Action item: What lines in the material hold the string "dropWait"? Copy out each of them.
[[ Record set open ]]
-- ==== Sys2Proof/Machine/Sync.lean ====
section
/-! DEFINITION. FENCE, FLUSH, DISCARD, BCOPY (17 R258–R263; 16 R236, R237) and TLBINV (06 R103). -/

namespace Sys2Proof.Machine

/-! ### FENCE (17 R258) -/

/-- A copy, multicast or history command that strand k issued has not finished. -/
def State.ownCommands (s : State) (k : Nat) : Bool := s.ports.any (fun x => x.2.cmds.any (fun c => c.owner == k))

/-- FENCE: every earlier store of the strand has performed. -/
def execFence (s : State) : Out :=
  .next (if s.cur.posted.isEmpty then s.retire else s.waitFor .fence)

/-- FENCE.ENG: also every engine command of this strand has finished. -/
def execFenceEng (s : State) : Out :=
  .next (if s.cur.posted.isEmpty && !s.ownCommands s.issue.k then s.retire else s.waitFor .fenceEng)

/-! ### FLUSH (17 R259) -/

/-- Write back the dirty cells of every L2 line that overlaps [pa, pa + n): the lines stay, clean. -/
def State.flushRange (s : State) (pa n : Nat) : State :=
  { s with slices := s.slices.map (fun x => (x.1, { x.2 with lines := x.2.lines.map (fun l =>
      if l.addr < pa + n && pa < l.addr + 256 then { l with dirty := 0, back := [] } else l) })) }

/-- Write back a range 64 KiB at a time and go on with f, passing over what has no mapping, is not resident or is discarded;
an arriving page makes the instruction wait, and an entry no level accepts is a machine check (14 R210). -/
def State.flushPages (s : State) (i : Instr) (f : State → State) (va stop : Nat) : Nat → State
  | 0 => f s
  | n + 1 =>
    if stop ≤ va || 2 ^ 52 ≤ va then f s
    else
      let k := s.issue.k
      let r := s.translate (.seq (k / 8)) (s.strandJob k) (s.strandX k) va
      let next := (va / 65536 + 1) * 65536
      match r.1 with
      | .heap pa => (r.2.flushRange pa (Nat.min stop next - va)).flushPages i f next stop n
      | .page pa _ _ => (r.2.flushRange pa (Nat.min stop next - va)).flushPages i f next stop n
      | .arriving => r.2.waitFor i
      | .machine => r.2.trap 0x1F ((UnitRef.strand k).abs.zeroExtend 64)
      | .discarded .. | .noMap | .absent => r.2.flushPages i f next stop n

/-- FLUSH: write back every dirty cell of the L2 lines that overlap [ga, ga + gb). -/
def execFlush (ga gb : GReg) (s : State) : Out :=
  let a := s.reg ga
  let n := s.reg gb
  .next (
    if 2 ^ 30 < n.toNat then s.denied n
    else if n = 0 then s.retire
    else if 2 ^ 52 ≤ a.toNat then s.trap 0x05 a
    else s.flushPages (.flush ga gb) State.retire a.toNat (a.toNat + n.toNat) 16386)

/-! ### DISCARD (17 R260) -/

/-- A line that DISCARD keeps: a W bit, a wait-table entry, an open sequence, or an open merge group. -/
def State.keepsLine (s : State) (x : Slice) (l : L2Line) : Bool :=
  (List.range 8).any (fun j => (s.mem.sideAt (l.addr + 32 * j)).w) ||
  x.waits.any (fun w => w.pa / 256 * 256 == l.addr) ||
  x.seqs.any (fun q => q.pa / 256 * 256 == l.addr) ||
  s.writeHeld l.addr

/-- Put back what device memory holds behind the dirty cells of a line. -/
def restoreCells (m : Memory) (addr : Nat) : List (Nat × Cell) → Memory
  | [] => m
  | (j, c) :: t => restoreCells (m.setCell (addr + 32 * j) c) addr t

/-- Drop a line without writing it back, with its L1 copies. -/
def State.dropLine (s : State) (h : Nat) (l : L2Line) : State :=
  let x := s.slice h
  let s1 := (s.setSlice h { x with lines := x.lines.filter (fun y => y.addr != l.addr) }).setMem
    (restoreCells s.mem l.addr l.back)
  { s1 with ports := s1.ports.map (fun p =>
      (p.1, { p.2 with l1 := p.2.l1.filter (fun n => n * 64 / 256 * 256 != l.addr) })) }

/-- DISCARD: drop the L2 lines tagged with the issuing job and tensor ID ga[15:0]; a release of every earlier store. -/
def execDiscard (ga : GReg) (s : State) : Out :=
  let a := s.reg ga
  let job := s.strandJob s.issue.k
  .next (
    if 2 ^ 16 ≤ a.toNat || a = 0 || !(s.job job).tensors.any (fun t => t.1.toNat == a.toNat) then s.denied a
    else if !s.cur.posted.isEmpty then s.waitFor (.discard ga)
    else
      let ls := s.slices.flatMap (fun x => (x.2.lines.filter (fun l =>
        l.job == job && l.id.toNat == a.toNat && !s.keepsLine x.2 l)).map (fun l => (x.1, l)))
      (ls.foldl (fun t x => t.dropLine x.1 x.2) s).retire)

/-! ### BCOPY (17 R261, R262; 16 R236, R237) -/

/-- What the source of one copied cell gives: a trap or wait already taken, or the cell read. -/
inductive Fetched where
  | stop (s : State)
  | got (s : State) (c : Cell)

/-- Read one source cell at its home slice as a carrier (16 R242): ordinarily, or as a consuming access (mode 3), which a merge group holds (14 R223). -/
def State.bcopySource (s : State) (i : Instr) (mode : Nat) (p : Prep) : Fetched :=
  match p with
  | .disc pa va entry _ =>
    if mode = 3 then .stop ((s.setWaiters (s.strandJob s.issue.k) entry).waitOn i pa va 1 true)
    else .got s { data := 0, fe := 1, w := false, code := 0 }
  | .ok pa va =>
    let c := s.mem.cell pa
    if mode = 3 && c.fe = 1 then .stop (s.waitOn i pa va 1 false)
    else
      match s.gate (some (.strand s.issue.k)) (s.strandJob s.issue.k) pa va (mode == 3) (if mode = 3 then some 1 else none) with
      | .invalid t => .stop (t.feCheck pa va)
      | .held t => .stop (t.waitFor i)
      | .damaged t => .stop (t.trap 0x1F (sliceTval pa))
      | .pass t => .got t c
  | .trap code tval => .stop ((s.dropWait (.strand s.issue.k)).trap code tval)
  | .stall => .stop (s.waitFor i)

/-- Empty the source cell of a consuming copy. -/
def State.bcopyConsume (s : State) (mode : Nat) (p : Prep) : State :=
  match p with
  | .ok pa va =>
    let s1 := s.dropWait (.strand s.issue.k)
    if mode = 3 then s1.setFe (s1.strandJob s1.issue.k) pa va 1 else s1
  | _ => s

/-- The state a copied cell takes at its destination (16 R236). -/
def bcopyFe (mode : Nat) (fe : BitVec 2) : BitVec 2 := if mode = 0 then fe else if mode = 2 then 1 else 2

/-- Write one destination cell whole: data and code as read, state by the mode; KEEPW copies W and wakes nobody. -/
def State.bcopyWrite (s : State) (mode : Nat) (keepw : Bool) (pa va : Nat) (c : Cell) : State :=
  let job := s.strandJob s.issue.k
  let s1 := s.wholeWrite job pa va c.data c.code
  if keepw then
    let s2 := s1.setMem (s1.mem.setSide pa { s1.mem.sideAt pa with fe := c.fe, w := c.w })
    if c.fe = 2 then s2.latchReady pa else s2
  else s1.setFe job pa va (bcopyFe mode c.fe)

/-- Copy cell i: both translations and permissions are checked before the source is read. -/
def State.bcopyCell (s : State) (i : Instr) (gd : GReg) (dst src : Word64) (mode : Nat) (keepw : Bool) (n idx : Nat) :
    State :=
  let off := BitVec.ofNat 64 (32 * idx)
  match s.prep (dst + off) 0 true 2 with
  | (.trap code tval, s1) => (s1.dropWait (.strand s1.issue.k)).trap code tval
  | (.stall, s1) => s1.waitFor i
  | (pd, s1) =>
    let ps := s1.prep (src + off) 0 false 1
    match ps.2.bcopySource i mode ps.1 with
    | .stop s2 => s2
    | .got s2 c =>
      let go (s3 : State) (pa va : Nat) : State :=
        s3.strandGate i pa va true (if keepw then none else some (bcopyFe mode c.fe)) (fun t =>
          let s4 := ((t.bcopyConsume mode ps.1).bcopyWrite mode keepw pa va c).setReg gd (BitVec.ofNat 64 (idx + 1))
          if n ≤ idx + 1 then s4.retire
          else s4.hold i false (fun p => { p with stage := 1, value := BitVec.ofNat 64 (idx + 1) }))
      match pd with
      | .disc pa va entry big => go (s2.revive (s2.strandJob s2.issue.k) va entry big) pa va
      | .ok pa va => go s2 pa va
      | _ => s2

/-- BCOPY: gc is checked, then cells gd to N − 1 are copied one at a time; the operands are those of the issue. -/
def execBcopy (gd ga gb gc : GReg) (s : State) : Out :=
  let i := Instr.bcopy gd ga gb gc
  let started := match s.cur.pend with
    | some p => p.stage == 1
    | none => false
  let ops := match s.cur.pend with
    | some p => (match p.walks with
      | (a, b, c) :: _ => (BitVec.ofNat 64 a, BitVec.ofNat 64 b, BitVec.ofNat 64 c, p.value.toNat)
      | [] => (s.reg ga, s.reg gb, s.reg gc, (s.reg gd).toNat))
    | none => (s.reg ga, s.reg gb, s.reg gc, (s.reg gd).toNat)
  let dst := ops.1
  let src := ops.2.1
  let ctl := ops.2.2.1
  let idx := ops.2.2.2
  let keepw := ctl.getLsbD 26
  let mode := bits ctl.toNat 24 2
  let n := bits ctl.toNat 0 24
  .next (
    if !started && (2 ^ 27 ≤ ctl.toNat || (keepw && (!s.cur.priv || mode ≠ 0))) then s.denied ctl
    else if !started && dst.toNat % 32 ≠ 0 then s.trap 0x0C dst
    else if !started && src.toNat % 32 ≠ 0 then s.trap 0x0C src
    else if !s.cur.posted.isEmpty then s.waitFor i
    else if n ≤ idx then s.retire
    else
      let s1 := if started then s else s.hold i false (fun p =>
        { p with stage := 1, value := BitVec.ofNat 64 idx, walks := [(dst.toNat, src.toNat, ctl.toNat)] })
      s1.bcopyCell i gd dst src mode keepw n idx)

/-! ### TLBINV (06 R103) -/

/-- The control word names a job. -/
def tlbJob (gb : Word64) (job : Nat) : Bool := gb.getLsbD 9 || bits gb.toNat 0 8 == job

/-- The control word and address name the page of an address of a job. -/
def State.tlbPage (s : State) (ga gb : Word64) (job va : Nat) : Bool :=
  tlbJob gb job && !(s.xrecOf job).inHeap va && (gb.getLsbD 8 || va / 2 ^ 16 == ga.toNat / 2 ^ 16 ||
    (va / 2 ^ 21 == ga.toNat / 2 ^ 21 &&
      (match (s.walk (.slice 0) job (s.xrecOf job) va).1 with
        | some f => f.big
        | none => false)))

/-- The TLB entry is named. -/
def tlbMatch (ga gb : Word64) (e : TlbEntry) : Bool :=
  tlbJob gb e.job && (gb.getLsbD 8 || e.vpn == vpnOf ga.toNat e.big)

/-- Every wait-table entry of a page that is named moves to its cell's park list (16 R230). -/
def State.parkPage (s : State) (ga gb : Word64) : State :=
  let ws := s.slices.flatMap (fun x => x.2.waits.filter (fun w => w.kind != 4 && s.tlbPage ga gb (s.jobOf w.who) w.va))
  let s1 := { s with slices := s.slices.map (fun x =>
    (x.1, { x.2 with waits := x.2.waits.filter (fun w => !ws.contains w) })) }
  ws.foldl (fun t w => t.parkWaiter w.who w.pa w.va w.kind) s1

/-- Accesses that used a named translation have not performed: posted stores. -/
def State.usesPage (s : State) (ga gb : Word64) : Bool :=
  s.strands.any (fun x => x.2.posted.any (fun p => s.tlbPage ga gb (s.strandJob x.1) p.va))

/-- TLBINV, a supervisor instruction: every matching entry goes, and it completes when every access that used one has
performed. -/
def execTlbinv (ga gb : GReg) (s : State) : Out :=
  let i := Instr.tlbinv ga gb
  let a := s.reg ga
  let b := s.reg gb
  .next (
    if !s.cur.priv then s.denied (tvalWord i)
    else if 2 ^ 10 ≤ b.toNat then s.denied b
    else
      let s1 := (s.tlbForget (tlbMatch a b)).parkPage a b
      if s1.usesPage a b then s1.waitFor i else s1.retire)

end Sys2Proof.Machine
end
[[ Record set closed ]]
Result:
  | .trap code tval => .stop ((s.dropWait (.strand s.issue.k)).trap code tval)
    let s1 := s.dropWait (.strand s.issue.k)
  | (.trap code tval, s1) => (s1.dropWait (.strand s1.issue.k)).trap code tval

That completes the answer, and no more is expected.